▸ ASSIGNMENT:
Provide only the number of lines below in which the string "rule" occurs.
Top of SUPPLIED MATERIAL
-- ==== Sys2Proof/Safety.lean ====
section
/-! DEFINITION. The terms claims are stated in: a machine ready to run an instruction, an instruction that retires or ends in an
error, what it leaves undisturbed, and the ALU as arithmetic on numbers, apart from the model's own ALU. -/

namespace Sys2Proof.Machine

open Sys2Proof

/-- The controller may start an instruction of the default table: not halted, between instructions, the default table in
force (42_controller.md R245, 30_encoding.md R110). -/
def Ready (s : State) : Prop := s.lines.halt = false ∧ s.control = .fetchOpcode1 ∧ s.table = .default

/-- The state is canonical: memory is in its one form, and the controller, if inside an instruction, runs a well-formed
entry. -/
def Canonical (s : State) : Prop :=
  s.mem.wf ∧ ∀ e k, s.control = .running e k → e.wellFormed = true

/-- The instruction completes from `s` in `t` after `n` counted cycles: it answers a next state, the counter has the cycles,
and the controller is between instructions (42_controller.md R240). -/
def Retires (i : Instr) (n : Nat) (s t : State) : Prop :=
  exec i s = .next t ∧ t.count = s.count + n ∧ t.control = .fetchOpcode1

/-- The instruction ends in an error that leaves `l`: it does not retire, no cycle is counted, and the flags are as before
(60_exceptions.md R402). -/
def Errs (i : Instr) (error : State → Fault) (s l : State) : Prop :=
  exec i s = .fault (error l) ∧ l.count = s.count ∧ l.flags = s.flags

/-- The control lines, the I/O side, the microcode table and the banks are as before. -/
def Undisturbed (s t : State) : Prop :=
  t.lines = s.lines ∧ t.io = s.io ∧ t.table = s.table ∧ t.mem.banks = s.mem.banks

/-- Every byte of memory reads as before. -/
def MemorySame (s t : State) : Prop := ∀ x, t.mem.readByte x = s.mem.readByte x

/-- One byte is stored: its address reads the byte, every other address reads as before. -/
def StoresByte (s t : State) (a : Word) (v : Byte) : Prop :=
  ∀ x, t.mem.readByte x = if x = a.toNat then some v else s.mem.readByte x

/-- Two bytes are stored: their addresses read them, every other address reads as before. -/
def StoresTwoBytes (s t : State) (a : Word) (v : Byte) (a' : Word) (v' : Byte) : Prop :=
  ∀ x, t.mem.readByte x =
    if x = a.toNat then some v else if x = a'.toNat then some v' else s.mem.readByte x

/-- The registers after an instruction's bytes are fetched: IR holds the opcode, PC is past the instruction, and MEMADDR is
where the rule leaves it. -/
def fetchedFor (i : Instr) (memaddr : Word) (g : Regs) : Regs :=
  { g with ir := i.opcode, pc := g.pc + BitVec.ofNat 16 (encode i).length, memaddr := memaddr }

/-- The encoding a rule gives an instruction: opcode number, mode (and with it the length), subject, condition and steps. -/
def EncodedAs (i : Instr) (opcode : Nat) (mode : Mode) (subject : Option CompId) (cond : Option Cond)
    (steps : List Step) : Prop :=
  i.opcode = BitVec.ofNat 8 opcode ∧ (encode i).length = 1 + operandBytes mode ∧ (microcode i).mode = mode ∧
    (microcode i).subject = subject ∧ (microcode i).cond = cond ∧ (microcode i).steps = steps ∧
    (microcode i).msbFirst = false

/-- The carry in as a number. -/
def carryNat (cin : Bool) : Nat := if cin then 1 else 0

/-- The result of a binary operation as a number modulo 256 (41_alu.md R184 to R190); for CMP the difference, which is not
written. -/
def binaryResult (op : BinaryOp) (l r : Byte) (cin : Bool) : Byte :=
  match op with
  | .add => BitVec.ofNat 8 (l.toNat + r.toNat)
  | .adc => BitVec.ofNat 8 (l.toNat + r.toNat + carryNat cin)
  | .sub | .cmp => BitVec.ofNat 8 (256 + l.toNat - r.toNat)
  | .sbb => BitVec.ofNat 8 (512 + l.toNat - r.toNat - carryNat cin)
  | .and => l &&& r
  | .or => l ||| r
  | .xor => l ^^^ r

/-- The carry or borrow of a binary operation (41_alu.md R184 to R190, R195). -/
def binaryCarry (op : BinaryOp) (l r : Byte) (cin : Bool) : Bool :=
  match op with
  | .add => decide (0xFF < l.toNat + r.toNat)
  | .adc => decide (0xFF < l.toNat + r.toNat + carryNat cin)
  | .sub | .cmp => decide (l.toNat < r.toNat)
  | .sbb => decide (l.toNat < r.toNat + carryNat cin)
  | .and | .or | .xor => false

/-- The overflow of a binary operation, from the property of 41_alu.md R199: for ADD and ADC, the operands share a sign and the
result's sign differs; for SUB and SBB, the operands' signs differ and the result's sign differs from the left operand's; for
the others the old V. -/
def binaryOverflow (op : BinaryOp) (l r res : Byte) (old : Bool) : Bool :=
  match op with
  | .add | .adc => decide (l.msb = r.msb ∧ res.msb ≠ l.msb)
  | .sub | .sbb => decide (l.msb ≠ r.msb ∧ res.msb ≠ l.msb)
  | .and | .or | .xor | .cmp => old

/-- The flags a binary operation leaves (41_alu.md R183, R199). -/
def binaryFlags (op : BinaryOp) (l r : Byte) (f : Flags) : Flags :=
  let res := binaryResult op l r f.c
  { z := decide (res = 0), c := binaryCarry op l r f.c, v := binaryOverflow op l r res f.v }

/-- The result of a unary operation (41_alu.md R191 to R194, R196, R197). -/
def unaryResult (op : UnaryOp) (r : Byte) : Byte :=
  match op with
  | .not => BitVec.ofNat 8 (255 - r.toNat)
  | .shl => BitVec.ofNat 8 (2 * r.toNat)
  | .shr => BitVec.ofNat 8 (r.toNat / 2)
  | .clr => 0
  | .inc => BitVec.ofNat 8 (r.toNat + 1)
  | .dec => BitVec.ofNat 8 (255 + r.toNat)

/-- The flags a unary operation leaves: SHL carries out bit 7, INC carries from 0xFF, DEC borrows from 0x00, the others clear C;
V stays (41_alu.md R191 to R194, R196, R197). -/
def unaryFlags (op : UnaryOp) (r : Byte) (f : Flags) : Flags :=
  { z := decide (unaryResult op r = 0)
    c := match op with
      | .shl => decide (128 ≤ r.toNat)
      | .inc => decide (r.toNat = 0xFF)
      | .dec => decide (r.toNat = 0)
      | .not | .shr | .clr => false
    v := f.v }

/-- An outcome with its state changed by `f`. -/
def relabel (f : State → State) : Out → Out
  | .next s => .next (f s)
  | .fault e => .fault (e.mapLeft f)
  | .refused r => .refused r

/-- The state with another RHS latch. -/
def State.withRhs (s : State) (x : Byte) : State := { s with regs := { s.regs with rhs := x } }

/-- The state with other host lines that no rule reads: suspend, nmi and the run mode (10_state.md R42). -/
def State.withInertLines (s : State) (suspend nmi : Bool) (runMode : Nat) : State :=
  { s with lines := { s.lines with suspend := suspend, nmi := nmi, runMode := runMode } }

/-- The state an error left, and the events told since: no instruction is reported retired and no cycle is counted
(42_controller.md R242). -/
def NothingRetired (s l : State) : Prop :=
  l.count = s.count ∧ ∃ told, l.events = told ++ s.events ∧ ∀ m, .retired m ∉ told

/-- The register a word operand is fetched into: the subject of an ImmediateWord entry, TX for the indirect modes
(42_controller.md R229, R230, R231). -/
def wordSubject (e : Entry) : AddrReg :=
  match e.mode, e.subject with
  | .immediateWord, some (.addr r) => r
  | _, _ => .tx

end Sys2Proof.Machine
end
Bottom of SUPPLIED MATERIAL
▸ YOUR SOLUTION:
3